/-- A consumed edge raises nothing: the one write of `fault` is behind the sample-rate gate. -/
theorem EdgeRegs.fault_eq {ts : Timestamp tsw} {level : Bool} {r q : Regs tsw rateW} (h : EdgeRegs ts level r q)
    (hc : r.consumes level = true) : q.fault = r.fault := by
  induction h with
  | rateMissing h => exact absurd hc (Bool.eq_false_iff.1 h)
  | frame q _ ih => exact ih
  | _ => rfl

/-- After an EDGE the block is halted exactly when it was before or has no profile: the gates of
spec/41_edge_classifier.md R141 to R143 in turn. -/
theorem edge_fault (known : Byte → Bool) (ts : Timestamp tsw) (level : Bool) (r : Regs tsw rateW) :
    (edge known ts level r).1.fault = (r.fault || !r.profileValid) := by
  cases hf : r.fault with
  | true => rw [edge_of_fault known ts level r hf, hf, Bool.true_or]
  | false =>
    cases hv : r.profileValid with
    | false => rw [edge_of_rateMissing known ts level r hf hv]; rfl
    | true =>
      by_cases hl : level = r.awaitPol
      · exact ((edge_regs known ts level r).fault_eq ((r.consumes_iff level).2 ⟨hf, hv, hl⟩)).trans hf
      · rw [edge_of_drops known ts level r hf hv hl]
        exact hf

/-- A word reads as EDGE for the decoder of instructions exactly when it does for the one of commands. -/
theorem decode_eq_edge_iff {w : CmdWord} {ts : Timestamp} {level : Bool} :
    decode w = .edge ts level ↔ decodeCommand w = .edge ts level :=
  ⟨fun h => by rw [← command_decode, h]; rfl, decode_of_edge⟩

end Machine

/-! ### Commands and clock edges -/

section fault
variable (p : Params) (e : PortEdge p.tsw p.rateW) {r : Regs p.tsw p.rateW}

/-- Of the four commands only EDGE raises the fault, and it does so without a profile only. -/
theorem Params.accept_raises_fault_iff (c : Command p.tsw p.rateW) (hf : r.fault = false) :
    (p.accept c r).1.fault = true ↔ r.profileValid = false ∧ ∃ ts level, c = .edge ts level := by
  cases c with
  | nop => simp [Params.accept, hf]
  | setrate rate => simp [setrate_fault, hf]
  | edge ts level => simp [edge_fault, hf]
  | reserved3 => simp [Params.accept, hf]

/-- A clock edge raises the fault exactly when it accepts an EDGE without a profile (spec/60_exceptions.md R201). -/
theorem Params.tick_raises_fault_iff (hf : r.fault = false) :
    (p.tick e r).1.fault = true ↔
      r.profileValid = false ∧ e.rst = false ∧ e.cmdValid = true ∧ ∃ ts level, decodeCommand e.cmd = .edge ts level := by
  cases hr : e.rst with
  | true => simp [p.tick_rst e r hr, Regs.reset]
  | false =>
    cases hv : e.cmdValid with
    | false => simp [p.tick_idle e r hr hv, hf]
    | true => simp [p.tick_accepted e r hr hv, p.accept_raises_fault_iff _ hf]

/-- The clock edge that raises the fault writes the fault registers only and produces no event (spec/60_exceptions.md R208,
R209). -/
theorem Params.tick_of_raises_fault (hf : r.fault = false) (h : (p.tick e r).1.fault = true) :
    p.tick e r = (r.raiseSampleRateMissing, []) := by
  obtain ⟨hv, hr, hc, ts, level, hd⟩ := (p.tick_raises_fault_iff e hf).1 h
  rw [p.tick_accepted e r hr hc, hd, p.accept_edge, edge_of_rateMissing _ ts level r hf hv]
^^^^^^^^^^^^^^^^
YOUR OBJECTIVE: What you give back must be the stretch above, starting at the line with "r hf hv hl]" and ending at the line with "decode w = .edge", copied exactly.

REPLY TO THE TASK:
      · rw [edge_of_drops known ts level r hf hv hl]
        exact hf

/-- A word reads as EDGE for the decoder of instructions exactly when it does for the one of commands. -/
theorem decode_eq_edge_iff {w : CmdWord} {ts : Timestamp} {level : Bool} :
    decode w = .edge ts level ↔ decodeCommand w = .edge ts level :=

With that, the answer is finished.